Caution: geeky Science talk below.

Most vertical propane smokers have a problem obtaining low chamber temperatures (225°f).  The best way to fix this is to add the "Needle Valve Mod".  You may also be able to adjust the flame lower by using the space between HIGH and OFF. This requires a good wind break to prevent the flame from being blown out.  The cheap way for the factory to do it is to have the water pan.  The energy required to convert 212 degree water to 212 degree water vapor is absorbed from the burner and air around the water.  This reduces the chambers temperature.  If you do use the water pan to help control temperatures, may I make the following suggestion:

Never put cold water in the water pan.  This will cause large, fairly long, temperature swings in chamber temp.  This requires heating the water up to 212 deg. before the majority of the evaporation starts.  If you use hot (almost boiling) water, the process runs as close to steady state as possible with opening the door and adding stuff.  I put an old tea kettle/pan full of cold water on the "sauce warming rack" to warm the water up.  This is a rack that sits above the exhaust hole of the smoking chamber.  This heats the water up while the last pan full is evaporating.  One less thing to mess with at 3 am.  

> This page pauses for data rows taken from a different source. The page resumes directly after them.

/-- R359: the round's result; a board root passes it on to its board. One with STATUS GROUP_ABORTED is an abort forwarded (R140). -/
def relayDownEffect (port : Nat) (h : BitVec 256) (data : List Byte) (s : State) : State :=
  if !(arrives s port h 9) then s
  else
    let n := hOff h % 1024
    let g := groupAt s n
    shadowGroup port n s (
      if hStatus h = 5 then groupAborted n s
      else if !(relayServes s n) then relayRefuse n (hSrc h) s
      else if gState g = 2 ∨ roundOf g h < g.ground then s
      else match nodeArrives n (roundOf g h) (treeLevels (gN g)) 0 data s with
        | none => relayRefuse n (hSrc h) s
        | some t =>
          if hDest h = 0xFFF ∧ boardRoot t g = true then
            ((chipList t g).filter fun c => decide (c ≠ t.chips.chipId) && decide (c / 8 = ownBoard t)).foldl
              (fun u c => sendRelay 9 c n (hRound h) (hLevel h) data u) t
          else t)

def execRelayDown (port : Nat) (hdr : BitVec 256) (data : List Byte) (s : State) : Host.Outcome State Fault Refusal :=
  onUnit (okPort port) (settleAll (relayDownEffect port hdr data s))

/-! Remote queues -/

/-- R350, R197. -/
def rqDoorbellEffect (n : Nat) (v : W64) (s : State) : State :=
  let r := rqAt s n
  let p : W32 := v.truncate 32
  if !(rqLive s n) then s
  else if decide (fld 63 48 v = 0) && decide (fld 47 32 v = rqGen r (p - 1)) && decide ((p - r.tail).toNat < 2 ^ 31) && decide ((p - r.done).toNat ≤ 2 ^ rqLog r) then
    rqPut s n { r with tail := p }
  else parkRq n 2 r.read s

def execRqDoorbell (rq : Nat) (value : W64) (s : State) : Host.Outcome State Fault Refusal := onUnit (okRq rq) (rqDoorbellEffect rq value s)

def rqResumeEffect (n : Nat) (s : State) : State :=
  let r := rqAt s n
  if rqLive s n && decide (r.status ≠ 0) && decide (r.status ≠ 4) then rqPut s n { r with status := 0, rereads := 0 } else s

def execRqResume (rq : Nat) (s : State) : Host.Outcome State Fault Refusal := onUnit (okRq rq) (rqResumeEffect rq s)

/-- R350: the command at the head completes REFUSED 0x11, unread. -/
def rqSkipEffect (n : Nat) (s : State) : State :=
  let r := rqAt s n
  if rqLive s n && decide (r.status ≠ 0) && decide (r.status ≠ 4) then
    let t := rqResumeEffect n s
    if r.read = r.tail then t
    else
      let q := rqAt t n
      rqFinish n r.read (rqPut t n { q with read := q.read + 1, cmds := q.cmds ++ [{ idx := r.read, words := [], status := 1, detail := 0x11 }] })
  else s

def execRqSkip (rq : Nat) (s : State) : Host.Outcome State Fault Refusal := onUnit (okRq rq) (rqSkipEffect rq s)

/-- R357: CTX changes only while EN is 0; EN is set only while its context is ENABLED, and resets the indices. -/
def rqCfgSet (n : Nat) (v : W64) (s : State) : State :=
  let r := rqAt s n
  if rqEn r then
    if bit 0 v then
      (if ctxEnabled s (rqCtx r) then rqPut s n { r with cfg := maskWrite 0xF00000001 r.cfg v, tail := 0, read := 0, done := 0, doneAhead := [], cmds := [], status := 0, rereads := 0 }
       else s)
    else rqPut s n { r with cfg := maskWrite 0xF00000001 r.cfg v }
  else
    let c := maskWrite 0xF3FFF0000 r.cfg v
    if bit 0 v && ctxEnabled s (fld 29 16 c) then
      rqPut s n { r with cfg := setFld 0 0 1 c, tail := 0, read := 0, done := 0, doneAhead := [], cmds := [], status := 0, rereads := 0 }
    else rqPut s n { r with cfg := c }

def execRqCfgWrite (rq : Nat) (value : W64) (s : State) : Host.Outcome State Fault Refusal := onUnit (okRq rq) (rqCfgSet rq value s)

/-- Bits of the command's words that hold a field (R351); an operation word without its reserved bits (R217). -/
def rcMask (i : Nat) : Nat :=
  [0xFFFFF1FFFFF, 0xFFFFFFFFFFF, 0x1FFFFFFFFFFFFFF, 0x7FFFFFFF, 0xFFFFFF1F00009FFF, 0xFFFFFF1F00039FFF, 0, 0xFFFF00000000FFFF].getD i 0

/-- What a page of the local range is refused for: 3 where it does not resolve or lies in no memory a page may, 4 outside reach. -/
def rcPageReason (ctx acc : Nat) : List (Nat × Nat) → State → Nat × State
  | [], s => (0, s)
  | p :: r, s =>
    match resolvePage ctx none (p.1 / 4096) acc s with
    | (.ok _ _, t) => rcPageReason ctx acc r t
    | (.missing _ _, t) => (3, t)
    | (.denied, t) => match (walk s ctx (p.1 / 4096) acc).1 with
      | .page pg n _ _ _ => ((match target s (4096 * (pg + p.1 / 4096 % n)) with
          | .hbm _ => 4 | .board _ _ => 4 | .host _ => if s.boot.modeSel then 4 else 3 | _ => 3), t)
      | _ => (3, t)

/-- R352. -/
def rcReason (n : Nat) (c : RCmd) (s : State) : Nat × State :=
  let ctx := rqCtx (rqAt s n)
  let op := fld 19 16 (rcWord c 0)
  if (upto 0 8).any fun i => !(noReserved (rcMask i) (rcWord c i)) then (1, s)
  else if (op ≠ 1 ∧ op ≠ 2) ∨ rcLen c = 0 ∨ 2 ^ 30 < rcLen c then (2, s)
  else
    let r := if rangeCanonical (rcLocal c) (rcLen c) then rcPageReason ctx (if op = 2 then 2 else 1) (pageSpans (rcLocal c) (rcLen c)) s else (3, s)
    if r.1 ≠ 0 then r
    else if bit 15 (rcWord c 5) && !(batonBound s (fld 12 0 (rcWord c 5)) ctx) then (5, r.2) else (0, r.2)

/-- A command read with its generation: refused, lost with its chip, or kept. A refused one completes at once. -/
def acceptCmd (n : Nat) (words : List W64) (s : State) : State :=
  let r := rqAt s n
  let i := r.read
  let c : RCmd := { idx := i, words := words }
  let t := rqPut s n { r with read := i + 1, rereads := 0, cmds := r.cmds ++ [c] }
  let k := rcReason n c t
  if k.1 ≠ 0 then rqFinish n i (rqNote n i 1 k.1 k.2)
  else if chipLost k.2 (rcChip c) then rqFinish n i (rqNote n i 3 (tget 0 k.2.chips.reasons (rcChip c)) k.2)
  else k.2

/-- R199, R200, R352. -/
def rqReadEffect (n : Nat) (s : State) : State :=
  let r := rqAt s n
  if !(rqLive s n) || !(issuing s) || decide (r.status ≠ 0) || decide (r.read = r.tail) || decide (64 ≤ r.cmds.length) then s
  else whenFree (subReq none) (some (ctxPart s (rqCtx r))) true (rqAddr r r.read) 64 (
    let x := memRead (subReq none) (some (ctxPart s (rqCtx r))) (rqAddr r r.read) 64 s
    match x.1 with
    | .error _ => parkRq n 3 r.read x.2
    | .ok l =>
      let w := wordsOf l 8
      if fld 15 0 (w.getD 0 0) = rqGen r r.read then acceptCmd n w x.2
      else if r.rereads < 8 then rqPut x.2 n { r with rereads := r.rereads + 1 }
      else parkRq n 1 r.read x.2) s

def execRqCommandRead (rq : Nat) (flaws : List (Nat × Bool)) (s : State) : Host.Outcome State Fault Refusal :=
  onUnit (okRq rq) (withFlaws flaws (rqReadEffect rq) s)

/-- The next command to start, in ring order; an ORDERED one waits for every earlier to complete (R351, R353). -/
def nextStart (r : RQueue) : Option RCmd :=
  match r.cmds.find? fun c => !c.started && decide (c.status = 0) with
  | none => none
  | some c => if rcOrdered c && r.cmds.any fun d => decide ((c.idx - d.idx).toNat < 2 ^ 31) && decide (d.idx ≠ c.idx) then none else some c

/-- A started command with packets still to send goes on first. -/
def rqStartEffect (n : Nat) (s : State) : State :=
  if !(rqLive s n) then s
  else match (rqAt s n).cmds.find? fun c => c.started && decide (c.status = 0) && decide (c.sent < rcLen c) && decide (c.packets = []) with
    | some c => pumpCmd n c.idx s
    | none => match nextStart (rqAt s n) with
      | none => s
      | some c => pumpCmd n c.idx (rqMod n c.idx (fun x => { x with started := true }) s)

def execRqCommandStart (rq : Nat) (flaws : List (Nat × Bool)) (s : State) : Host.Outcome State Fault Refusal :=
  onUnit (okRq rq) (withFlaws flaws (rqStartEffect rq) s)

/-- R354: the first command in ring order that has ended completes. -/
def rqCompleteEffect (n : Nat) (s : State) : State :=
  match (rqAt s n).cmds.find? rqEnded with
  | none => s
  | some c => rqFinish n c.idx s

def execRqCommandComplete (rq : Nat) (s : State) : Host.Outcome State Fault Refusal := onUnit (okRq rq) (rqCompleteEffect rq s)

end Sys2Proof.Machine
end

Filling the water pan with sand, gravel or whatever will make the chamber heat up slower.  It will also help even out temperature spikes.


----------



## smcnitts (Sep 2, 2015)

Thanks for the geeky science, it explains a lot and I will try both suggestions!


----------



## scott struik (Sep 4, 2015)

Putting a water bowl in the pit will introduce humidity into your cooking chamber - that part is certain.  The effect of this will depend on what your end goal is and the particulars of your pit.  For something like brisket or beef ribs, where you want a nice bark that isn't too crunchy but firm and actually a bit tacky/sticky on the surface, the added humidity can help.  That humidity can also assist in slowing the rendering of the top cap fat, which in turn will help in meat moistness as the fat breaks down slower and sinks between the strands and fibers of the meat.  If you cook too hot and the bark forms too soon because moisture is lost too fast, that rendering process won't happen as efficiently.  This principal applies to any kind of smoker.


----------



## westby (Sep 4, 2015)

I'm going to have to disagree with one thing Scott said.  Rendered fat from the fat cap cannot and will not render into the meat.  It will baste it as it drips off, but it cannot get into the meat.  There is plenty of intramuscular fat that gets in there, but the rendered fatcap will not.

http://amazingribs.com/tips_and_technique/mythbusting_fat_caps.html

There is a good read on water bowls on that site as well.

http://amazingribs.com/tips_and_technique/what_goes_in_the_water_pan.html


----------



## krex1010 (Sep 4, 2015)

The water pan functions as a heat sink and as a shield from direct radiant heat from the heat source. If your smoker can hold the temps you want without using it, then by all means don't use it.


----------



## scott struik (Sep 4, 2015)

Dr. Jeff Savell and Dr. Davey Griffin from Texas A&M’s Meat Science Section (and founders of Camp Brisket and Barbecue Camp) have both disputed the absolute claims made that the fat cap doesn't render into the meat.  The intramuscular fat provides most of the moist goodness, but as the fat cap renders there's a portion that certainly makes it's way through the strands - not into the meat fibers, but between the stands themselves as they begin to separate during the cook.  Regardless, the beautiful black sugar cookie bark (if you're going for Central Texas style) is deliciousness!!


----------



## westby (Sep 4, 2015)

I can agree about the bark Scott.  ; )  Have a good weekend.


----------